= International Code of Marketing of Breast-milk Substitutes =

International health policy framework

The International Code of Marketing of Breast-milk Substitutes (also known as the WHO Code) is an international health policy framework for breastfeeding promotion adopted by the World Health Assembly (WHA) of the World Health Organization (WHO) in 1981. The Code was developed as a global public health strategy and recommends restrictions on the marketing of breast milk substitutes, such as infant formula, to ensure that mothers are not discouraged from breastfeeding and that substitutes are used safely if needed. The Code also covers ethical considerations and regulations for the marketing of feeding bottles and teats. A number of subsequent WHA resolutions have further clarified or extended certain provisions of the Code.

Since 1981, 84 countries have enacted legislation implementing all or many of the provisions of the Code and subsequent relevant WHA resolutions.

==Provisions==
The Code aims to shield breastfeeding from commercial promotion that affects mothers, health workers and health care systems. The Code and resolutions also contain specific provisions and recommendations relating to labelling of infant formula and other breastmilk substitutes.

- i. Mothers

- Information and educational materials on infant and young child feeding should be objective and consistent and emphasize the importance of breastfeeding. In no case should such materials refer to a brand name of a product.
- All forms of product advertising and promotion are prohibited.
- Mothers should not be given free product samples.
- Promotional devices such as discounts and special displays at the retail level are prohibited.
- Company representatives may not initiate direct or indirect contact with mothers.
- Health risks to infants who are artificially fed or who are not exclusively breastfed should be highlighted through appropriate labeling and warnings.

- ii. Health workers

- The Code gives health workers the responsibility to encourage and protect breastfeeding.
- Materials regarding products given to health professionals by manufacturers and distributors should be limited to ‘scientific and factual’ matters. They should not be tools to promote the use of products.
- Product samples may be given only when necessary for professional evaluation or research at the institutional level. In no case should these samples be passed on to mothers.
- In order to prevent conflicts of interest, manufacturers and distributors should not give material or financial inducements to health workers. Three WHA resolutions on infant and young child nutrition subsequent to the adoption of the Code specifically cautioned against conflicts of interest. A 1996 resolution (WHA resolution 49.15) called for caution in accepting financial support for health professionals working in infant and young child health which may create conflicts of interest. The need to avoid conflicts of interest was expanded in 2005 (WHA resolution 58.32) to cover programmes in infant and young child health and reiterated in 2008 (WHA resolution 61.20).

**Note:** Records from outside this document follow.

/-- A lane of a register one of whose fields, q lanes wide, has been replaced. -/
theorem lane_setLane {n u q : Nat} (x : BitVec n) (i : Nat) (v : BitVec (u * q)) {m : Nat} (hq : 0 < q)
    (hm : u * m + u ≤ n) : lane u (setLane x i v) m = if m / q = i then lane u v (m % q) else lane u x m := by
  refine BitVec.eq_of_getLsbD_eq fun j hj => ?_
  have hu : 0 < u := by omega
  have hdiv : (u * m + j) / u = m := by rw [Nat.mul_add_div hu, Nat.div_eq_of_lt hj, Nat.add_zero]
  have hmod : (u * m + j) % u = j := by rw [Nat.mul_add_mod, Nat.mod_eq_of_lt hj]
  have hfield : (u * m + j) / (u * q) = m / q := by rw [← Nat.div_div_eq_div_mul, hdiv]
  have hbit : (u * m + j) % (u * q) = u * (m % q) + j := by rw [Nat.mod_mul, hdiv, hmod, Nat.add_comm]
  simp only [lane, BitVec.getLsbD_extractLsb', hj, decide_true, Bool.true_and]
  rw [getLsbD_setLane x i v (Nat.mul_pos hu hq) (by omega), hfield, hbit]
  split
  · simp [hj]
  · simp [hj]

/-- Only the low bits of an integer stand in a bit vector. -/
theorem ofInt_eq_ofNat_lowBits (n : Nat) (v : Int) : BitVec.ofInt n v = BitVec.ofNat n (lowBits v n) := by
  refine BitVec.eq_of_toNat_eq ?_
  rw [BitVec.toNat_ofNat, Nat.mod_eq_of_lt (lowBits_lt v n), BitVec.toNat_ofInt, lowBits]

/-- A value leaves the signed range exactly where saturation changes it. -/
theorem ne_satS (v : Int) (n : Nat) : (v != satS v n) = outS v n := by
  have hpos : (0 : Int) < (2 ^ (n - 1) : Nat) := Int.natCast_pos.mpr (Nat.two_pow_pos _)
  rw [Bool.eq_iff_iff]
  simp only [bne_iff_ne, outS, satS, Bool.or_eq_true, decide_eq_true_eq]
  split
  · omega
  · split <;> omega

/-- A pattern that fits reads as itself where it is unsigned. -/
theorem readInt_of_lt {v n : Nat} (sgn : Bool) (h : v < 2 ^ n) : readInt sgn v n = if sgn then sx v n else v := by
  rw [readInt, Nat.mod_eq_of_lt h]

/-- Two 512-bit halves of a number of 1024 bits. -/
theorem ofNat_halves {y : Nat} (h : y < 2 ^ 1024) :
    (BitVec.ofNat 512 (y % 2 ^ 512)).toNat + 2 ^ 512 * (BitVec.ofNat 512 (y / 2 ^ 512)).toNat = y := by
  have hhigh : y / 2 ^ 512 < 2 ^ 512 := Nat.div_lt_of_lt_mul (by rwa [← Nat.pow_add])
  rw [BitVec.toNat_ofNat, BitVec.toNat_ofNat, Nat.mod_mod, Nat.mod_eq_of_lt hhigh, Nat.mod_add_div]

end Sys2Proof
end

section
/-! The operands of an op are 512-bit patterns (03 R71). -/
namespace Sys2Proof.Machine

/-- Kind port A of a slot other than the SPE's, whose port gives the iteration uncut. -/
theorem Kernel.portA_lt (k : Kernel) {core slot : Nat} (f : OpF) (h : slotKind slot ≠ .spe) :
    k.portA core slot f < 2 ^ 512 := by
  unfold Kernel.portA
  cases hk : slotKind slot with
  | cpe => exact (k.run.pe core slot).ro.isLt
  | ape => exact joinLanes_lt_of_le (by decide)
  | mpe =>
    simp only [Kernel.headData]
    cases Tab.get? (k.run.stream (streamKey core (slot = 3) f.stream)).win _ with
    | none => exact Nat.two_pow_pos 512
    | some w => exact w.data.isLt
  | spe => exact absurd hk h
  | dpe => exact (k.run.drain core).head.isLt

- iii. Health care systems

- Promotion of any product is forbidden in a health care facility. This includes the display of products, placards and posters concerning such products and distribution of materials provided by manufacturers and distributors.
- Formula feeding should be demonstrated only to those mothers or family members who need to use it and the information given should include a clear explanation of the risks of formula feeding and hazards of improper use of products.
- Donated equipment and materials should not refer to brand names of products.
- Free Supplies: Two subsequent resolutions (WHA 39.28 [1986] and WHA 47.5 [1994]) effectively call for an end to all free or low-cost supplies to any part of the health care system. Manufacturers and distributors are therefore prohibited from providing products to health care facilities for free or at low cost. (According to guidelines under the Baby Friendly Hospital Initiative, ‘low cost’ means less than 80% of the retail price.)

- iv. Labelling

- Information on labels for infant formula must be in simple and easy to understand terms in an appropriate language.
- Labels of infant formula must contain a statement on the superiority of breastfeeding and that the product should only be used after consultation with health professionals.
- Pictures or text which may idealize the use of infant formula and certain wordings, such as 'humanized” or “materialized” or similar terms should not be used.
- Nutrition and health claims on labels for breastmilk substitutes should not be permitted unless allowed by national legislation (WHA resolution 58.32 [2005]).
- Labels must contain explicit warnings on labels to inform consumers about the risks of contamination of powdered formula with pathogenic microorganisms (WHA resolution 58.32 [2005]).
- Labels must conform with WHO/FAO guidelines on safe preparation, storage and handling of powdered infant formula (WHA resolution 61.20 [2008]).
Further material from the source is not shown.